Here is a comparison between the naive lower bound and STL’s version. Execution time reported in seconds was measured using the Windows high resolution timer. An STL list of integers 1-N was created by populating a vector, shuffling it, pushing the elements onto a list, and sorting the list. This was done so the list elements would not be allocated sequentially and thus benefit from cache locality.

For each N, 200 evenly spaced numbers in the range 1..N were selected. To these were added 0 and N+1, so that boundary conditions would be tested. The test values were shuffled to disrupt cache effects. A preliminary test was done to ensure that both algorithms got the same results for all test values. Then the lower_bound operation was timed, for each test value, repeated ten times.
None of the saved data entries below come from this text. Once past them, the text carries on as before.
/-- What a fault cuts off is isolated; before the die links have trained nothing is (R316). -/
def State.isolate (s : State) : State :=
  if s.boot.phase ≤ 3 then s else s.unreached.foldl State.cutOff s

/-- Routes and reservations are to be computed again for every group that runs (R194). -/
def State.fabricChanged (s : State) : State := s.isolate.needBindAll 3

/-- What a router port led to is lost. -/
def State.losePort (s : State) (c dir : Nat) : State :=
  match portKind c dir with
  | 1 => { s with fabric := { s.fabric with meshDown := (s.fabric.meshDown ++ [dirKey c dir]).eraseDups } }.fabricChanged
  | 2 => (clusterStacks c).foldl State.loseStack s
  | 4 => (s.loseLink (c / 8) (decide (c % 8 = 6))).fabricChanged
  | 3 => s.goSafe false unitPort []
  | 6 => s.goSafe false unitControl []
  | _ => s

/-- A cluster's router fails. -/
def State.loseRouter (s : State) (c : Nat) : State :=
  let s1 := { s with fabric := { s.fabric with routerDown := (s.fabric.routerDown ++ [c]).eraseDups } }
  let s2 := if c % 8 = 7 then s1.loseLink (c / 8) false else if c % 8 = 6 then s1.loseLink (c / 8) true else s1
  let s3 := s2.cutOff c
  if c = 0 ∨ c = 3 then s3.goSafe false (unitCluster c) [] else s3.fabricChanged

/-- STAGE_FAILOVER: the stage moves to its standby core, and the core whose router failed is stopped; a fault of the
standby too loses what the port led to. -/
def State.failStage (s : State) (c dir : Nat) : State :=
  let key := dirKey c dir
  if dir = 0 ∨ 4 < dir ∨ portKind c dir = 0 ∨ s.fabric.stageDead.contains key then s
  else
    let cores := stageCores dir
    let first := !(s.fabric.onStandby.contains key)
    let k := 18 * c + (if first then cores.1 else cores.2)
    let s1 := s.updCore k (fun x => { x with stageFault := true })
    if first then
      { s1 with fabric := { s1.fabric with onStandby := s1.fabric.onStandby ++ [key] } }.haltCore k 7
    else
      ({ s1 with fabric := { s1.fabric with stageDead := s1.fabric.stageDead ++ [key] } }.haltCore k 7).losePort c dir

def execStageFailover (c : ClusterIx) (dir : Nat) (s : State) : Host.Outcome State Fault Refusal := .next (s.failStage c.val dir)

/-- FABRIC_PATH_FAULT (Table 7-6). -/
def State.pathFault (s : State) : PathFault → State
  | .meshLink d c dir => if portKind (8 * d.val + c % 8) dir = 1 then s.losePort (8 * d.val + c % 8) dir else s
  | .meshRouter c => s.loseRouter c.val
  | .dieLink d south => (s.loseLink d.val south).fabricChanged
  | .stackEdge k => s.loseStack k.val
  | .portEdge => s.goSafe false unitPort []

def execFabricPathFault (f : PathFault) (s : State) : Host.Outcome State Fault Refusal := .next (s.pathFault f)

/-- USHER_COMPUTE_DONE (R190). -/
def execUsherComputeDone (micros : Nat) (s : State) : Host.Outcome State Fault Refusal := .next (s.computeDone micros)

/-! ### DIE_LINK_RETRAIN (R297) -/

/-- A die link's clock is exactly twice the NoC clock of its die (Table 11-3). -/
def State.linkClockOk (s : State) (d : Nat) (south : Bool) : Bool :=
  let dom := fun (j : Nat) => (s.dom (9 * d + j)).mhz
  decide (dom (if south then 7 else 6) = 2 * dom 1)

/-- Cause 10 keeps a core's fence permanent only while it cannot be reached (R346). -/
def State.reachAgain (s : State) : State :=
  let lost := s.unreached
  { s with cores := s.cores.map (fun (p : Nat × CoreState) =>
      if lost.contains (p.1 / 18) ∨ s.fabric.routerDown.contains (p.1 / 18) then p
      else (p.1, { p.2 with permanent := p.2.permanent && p.2.causes.testBit 4 })) }

/-- A link that is out of service is retrained. -/
def State.retrainLink (s : State) (d : Nat) (south ok : Bool) : State :=
  if s.fabric.linkWorks d south then s
  else
    let s1 := s.bump ((Blk.dlink (dieIx d) south).at Reg.DL_RETRAINS) 1
    let far := linkPeer d south
    if ok && s.linkClockOk d south && s.linkClockOk far (!south) then
      let bits := 2 ^ linkKey d south ||| 2 ^ linkKey far (!south)
      let s2 := { s1 with fabric := { s1.fabric with
        linkUp := s1.fabric.linkUp ||| bits, linkTrained := s1.fabric.linkTrained ||| bits } }
      s2.reachAgain.needBindAll 3
    else s1

def execDieLinkRetrain (die : DieIx) (south ok : Bool) (s : State) : Host.Outcome State Fault Refusal :=
  .next (s.retrainLink die.val south ok)

end Sys2Proof.Machine
end

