-- ==== Sys2Proof/Safety.lean ====
section
/-!
DEFINITION. The terms in which the statements about the block are made: the parts of its state, what may
change and what may not, when a host command is processed, and the invariants.
-/

namespace Sys2Proof.Machine

open Sys2Proof

/-! ### Parts of the state, for frames -/

/-- The fields of State, but for the counter of free values. -/
inductive Part where
  | pending | pins | nvm | cfg | regs | wide | deferred | boot | clocks | time | port | sessions | nonces
  | held | groups | insts | activations | contexts | reqs | ended | accepted | spill | mem | poison | stackTbl
  | cores | engines | arrays | fabric | usher | basin | calOrder | loadIndex | startupDone | thermal | probe
  | sec | recorder | out | wire | ctxView | switching | resetCause
  deriving DecidableEq, Repr

/-- Two states agree on a part. -/
def Part.agree (s t : State) : Part → Prop
  | .pending => t.pending = s.pending
  | .pins => t.pins = s.pins
  | .nvm => t.nvm = s.nvm
  | .cfg => t.cfg = s.cfg
  | .regs => t.regs = s.regs
  | .wide => t.wide = s.wide
  | .deferred => t.deferred = s.deferred
  | .boot => t.boot = s.boot
  | .clocks => t.clocks = s.clocks
  | .time => t.time = s.time
  | .port => t.port = s.port
  | .sessions => t.sessions = s.sessions
  | .nonces => t.nonces = s.nonces
  | .held => t.held = s.held
  | .groups => t.groups = s.groups
  | .insts => t.insts = s.insts
  | .activations => t.activations = s.activations
  | .contexts => t.contexts = s.contexts
  | .reqs => t.reqs = s.reqs
  | .ended => t.ended = s.ended
  | .accepted => t.accepted = s.accepted
  | .spill => t.spill = s.spill
  | .mem => t.mem = s.mem
  | .poison => t.poison = s.poison
  | .stackTbl => t.stackTbl = s.stackTbl
  | .cores => t.cores = s.cores
  | .engines => t.engines = s.engines
  | .arrays => t.arrays = s.arrays
  | .fabric => t.fabric = s.fabric
  | .usher => t.usher = s.usher
  | .basin => t.basin = s.basin
  | .calOrder => t.calOrder = s.calOrder
  | .loadIndex => t.loadIndex = s.loadIndex
  | .startupDone => t.startupDone = s.startupDone
  | .thermal => t.thermal = s.thermal
  | .probe => t.probe = s.probe
  | .sec => t.sec = s.sec
  | .recorder => t.recorder = s.recorder
  | .out => t.out = s.out
  | .wire => t.wire = s.wire
  | .ctxView => t.ctxView = s.ctxView
  | .switching => t.switching = s.switching
  | .resetCause => t.resetCause = s.resetCause

/-- Of the parts, at most those listed differ between two states. -/
def OnlyChanges (ps : List Part) (s t : State) : Prop := ∀ p, p ∉ ps → p.agree s t

/-- A table differs from another at most at the keys listed. -/
def OnlyKeys {α : Type} (ks : List Nat) (a b : Tbl α) : Prop := ∀ k, k ∉ ks → b.get? k = a.get? k

/-! ### Host commands -/

/-- The port takes frames, and a host command is the next of its session, nothing of the session having arrived before its turn, and it
passes what is decided on receipt (R2, R265, R270, R273, R275, R277, R278, R281): it is processed. -/
def Admitted (s : State) (h : Hdr) (i : Instr) : Prop :=
  s.portOpen = true ∧ ∃ o x y, opInfo i = some o ∧ o.h = h ∧ s.session? h.sess = some x ∧ h.seq = x.expect ∧ x.early = []
    ∧ (s.heard h).session? h.sess = some y ∧ (s.heard h).preCheck y i o = none

/-- An admitted boundary command for which no group with boundaries is concerned: it is applied at once
(log 16). -/
def AtOnce (s : State) (h : Hdr) (i : Instr) : Prop :=
  Admitted s h i ∧ (s.heard h).mustWait i h.tag = false

/-- A host command completes: it leaves the state t, but for its reply of a status and results. -/
def Answered (s : State) (h : Hdr) (i : Instr) (t : State) (st : Status) (body : List Nat) : Prop :=
  exec i s = .next (t.reply h.sess h.seq st 0 0 body)

/-- A fire of an entry begins on the tile that its array holds (R48, R55, R61): it is open and next of its engine, its
record issues, and it joins the steps of its tiles. -/
def FireStarts (s : State) (op : FireOp) (cls : Nat) (fired : FireOp) (w : Tile) (b : BufEntry) (u : State) : Prop :=
  s.fireOpen op = true ∧ s.mayIssue op.core.val cls op.part = true ∧ (s.arr op.key).tile = some w
    ∧ u = ((s.issue op.core.val cls op.part).joinStep fired b w.fmt.outs (some w)).nonFinite fired b w.fmt.outs

/-- A vector record has written its results to a register (R32): it is counted, and its results that are not
finite. -/
def VecWritten (s : State) (c : CoreIx) (cls : Nat) (fn : VecFn) (n : Nat) (srcs : List VReg) (dst : VReg) (t : State) : Prop :=
  t.vreg c.val dst = s.vecResult c.val cls fn n (srcs.map (s.vreg c.val))
    ∧ (∀ r, r ≠ dst → t.vreg c.val r = s.vreg c.val r)
    ∧ t.wide.getD ((Blk.vec c).at Reg.VU_RECORDS_LO) 0 = (s.wide.getD ((Blk.vec c).at Reg.VU_RECORDS_LO) 0 + 1) % 2 ^ 64
    ∧ OnlyKeys [c.val] s.cores t.cores ∧ OnlyKeys [(Blk.vec c).at Reg.VU_NONFINITE] s.regs t.regs
    ∧ OnlyChanges [.cores, .wide, .regs] s t

/-- A tile of the Cascade, held for a replay, keeps an operation until the replay is done (R109, R168): its lanes and
members stand, and the core holds for so many clocks. -/
def TileKeeps (s : State) (c : CoreIx) (k : Nat) (op : TileOp) (hold : Nat) (t : State) : Prop :=
  (t.tile c.val k).held = (s.tile c.val k).held ++ [op] ∧ (t.tile c.val k).lanes = (s.tile c.val k).lanes
    ∧ (t.tile c.val k).members = (s.tile c.val k).members
    ∧ (t.reg ((Blk.carq c).at Reg.HOLD_CLOCKS)).toNat = min 0xFFFFFFFF ((s.reg ((Blk.carq c).at Reg.HOLD_CLOCKS)).toNat + hold)
    ∧ OnlyKeys [c.val] s.cores t.cores ∧ OnlyChanges [.cores, .regs] s t

/-- The blocks of registers none of which has a write rule of its own. -/
def plainBlk : Blk → Bool
  | .clocks | .dieClk _ | .thermal | .mon _ | .port | .cal | .err | .eng _ _ => false
  | _ => true

end Sys2Proof.Machine
end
Naive lower_bound about twice as fast as STL without optimization

As expected, the cost of memory access dominates the cost of the comparison, so the STL algorithm’s guarantee of fewer comparisons (at the cost of a guaranteed 2N memory accesses) turns out to be a bad trade. Note the knee in the graph, seen most clearly in the relative times (yellow triangles). I believe what happens there is the entire data set no longer fits in cache, and the STL algorithm suffers disproportionately from this because its first step — calculating the length of the list — causes the first elements to spill from cache as the last elements are being traversed. Then when it goes back to the beginning and starts its binary search, the first elements need to be reloaded from cache.

The results for a build with optimization turned on are similar:

With optimization naive is 4 times as fast as STL.

In this case the Naive algorithm is consistently 4 times faster than STL, and you can clearly see the knee in the STL graph around the first tick mark — effectively there are two linear portions of the graph. Interestingly, both STL and Naive suffer similarly from cache effects, as the relative timings stay constant as we pass the knee and get to the cache-limited region. Also (though you can’t see it because I left off the values of N), the numeric value of N where the knee occurs is larger in the optimized version (45,000 vs. 20,000), probably reflecting the overhead that the debug memory allocator attaches to each block.